#### Work task:
State the number of lines in the material below that hold "rdbyte", and add nothing to it.

+++ Supplied records

-- ==== Sys2Proof/Tests/Slice0.lean ====
section
/-! SUPPORT. The model's own tests: the checks of WellFormed and of the parameters refuse an ill-formed term each, words
written out from spec/30_encoding.md decode as they should, single edges give what the vectors of
spec/95_test_vectors.md say, and every statement with hypotheses has a state and operands that meet them. -/

namespace Sys2Proof.Tests

open Sys2Proof.Machine

/-! ## Small states -/

/-- The artificial timing set `T_X` of spec/95_test_vectors.md. -/
def tX : TimingSet :=
  { w1L := 1, w1H := 2, w0L := 2, w0H := 1, rL := 1, rS := 2, rT := 3, rstL := 4, pds := 3, rstS := 2 }

/-- `K = 1`, the given `SYNC`, overdrive supported with `T_X`. -/
def cfgX (syncStages : Nat) : Config :=
  { k := 1, syncStages := syncStages, odSupported := true, tOd := tX, base := 0x1000, uw := 9 }

/-- An idle block with CTRL.SPEED = 1, no slave pulling low for a hundred edges, and the given host moves. -/
def idleWith (moves : List HostMove) : State :=
  { State.resetOf (cfgX 0)
      { host := moves, binds := [], rstIn := [], slvIn := List.replicate 100 false, cycle := 0 } with speed := true }

/-- The same block at the start of a phase of a command. -/
def running (op : Op) (c : Bool) (d : Byte) (P : Phase) (moves : List HostMove) : State :=
  (idleWith moves).accept op c d P (firstBit d)

/-- The same block at the last edge of a phase: `pre = K - 1`, `us = 1`. -/
def lastEdge (op : Op) (c : Bool) (d : Byte) (P : Phase) (moves : List HostMove) : State :=
  { running op c d P moves with us := 1 }

/-- A field of a next state. -/
def nextIs {α : Type} [DecidableEq α] (f : State → α) (o : Host.Outcome State Fault Refusal) (a : α) : Bool :=
  match o with
  | .next t => decide (f t = a)
  | _ => false

/-! ## WellFormed and the parameters: an ill-formed term for each check -/

theorem test_illformed_reset_data : (Instr.reset 1 false).wellFormed = false := by decide
theorem test_illformed_reset_crcen : (Instr.reset 0 true).wellFormed = false := by decide
theorem test_illformed_wrbit_data : (Instr.wrbit 0xFE true).wellFormed = false := by decide
theorem test_illformed_rdbit_data : (Instr.rdbit 0x80 true).wellFormed = false := by decide
theorem test_illformed_rdbyte_data : (Instr.rdbyte 1 true).wellFormed = false := by decide
theorem test_illformed_crcclr_data : (Instr.crcclr 0xFF false).wellFormed = false := by decide
theorem test_illformed_crcclr_crcen : (Instr.crcclr 0 true).wellFormed = false := by decide
theorem test_wellformed_wrbyte : (Instr.wrbyte 0xFF true).wellFormed = true := by decide

theorem test_config_k : configLegal { cfgX 0 with k := 0 } = false := by decide
theorem test_config_duration : configLegal { cfgX 0 with tOd := { tX with rT := 0 } } = false := by decide
theorem test_config_sync_rs : configLegal (cfgX 2) = false := by decide
theorem test_config_sync_pds : configLegal { cfgX 3 with tOd := { tX with rS := 9 } } = false := by decide
theorem test_config_uw : configLegal { cfgX 0 with uw := 8 } = false := by decide
theorem test_config_unused_set : configLegal { cfgX 2 with odSupported := false } = true := by decide
theorem test_config_chip : configLegal Config.chip = true := by decide

/-! ## Decoding: words written out bit by bit from R70 and R75, reserved words from V-ERR-1 -/

theorem test_decode_reset : decode 0b0000000000000000_00000000_000_0_0001 = .ok (.reset 0 false) := by decide
theorem test_decode_reset_ignored : decode 0b0000000000000000_11111111_000_1_0001 = .ok (.reset 0xFF true) := by decide
theorem test_decode_wrbit : decode 0b0000000000000000_00000001_000_1_0010 = .ok (.wrbit 1 true) := by decide
theorem test_decode_wrbit_only_bit_8 :
    (decode 0b0000000000000000_11111110_000_0_0010).toOption.map Instr.canon = some (.wrbit 0 false) := by decide
theorem test_decode_rdbit : decode 0b0000000000000000_00000000_000_1_0011 = .ok (.rdbit 0 true) := by decide
theorem test_decode_wrbyte : decode 0b0000000000000000_11001100_000_0_0100 = .ok (.wrbyte 0xCC false) := by decide
theorem test_decode_rdbyte : decode 0b0000000000000000_00000000_000_1_0101 = .ok (.rdbyte 0 true) := by decide
theorem test_decode_crcclr : decode 0b0000000000000000_00000000_000_0_0110 = .ok (.crcclr 0 false) := by decide
theorem test_decode_reserved :
    [0x0, 0x7, 0xF, 0x10, 0x21, 0x41, 0x81, 0x10001, 0x80000001].all (fun w => decodeTableWord 32 w = none) = true := by
  decide
theorem test_encode_wrbyte : encode (.wrbyte 0xCC true) = 0x0000CC14 := by decide
theorem test_host_program :
    hostProgram ["C WRBYTE.C 0xFF ; a byte", "W STATUS, 24", "R RDATA -> x", "POLL", "IDLE 5"] =
      some [.write 0 0xFF14, .write 1 24, .read 2 "x", .poll, .idle 5] := by decide
theorem test_host_program_pseudo :
    hostProgram ["PRESENCE -> p", "RDB.C -> x", "CRCCHK -> ok", "R STATUS"] =
      some [.write 0 0x1, .poll, .readPart 1 "t" "p" 1 1, .write 0 0x15, .poll, .readPart 2 "t" "x" 7 0,
        .readPart 1 "t" "ok" 2 2, .look 1] := by decide
theorem test_host_program_range : hostProgram ["C WRBIT 2"] = none := by decide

++++++

#### Solution to this exercise:
2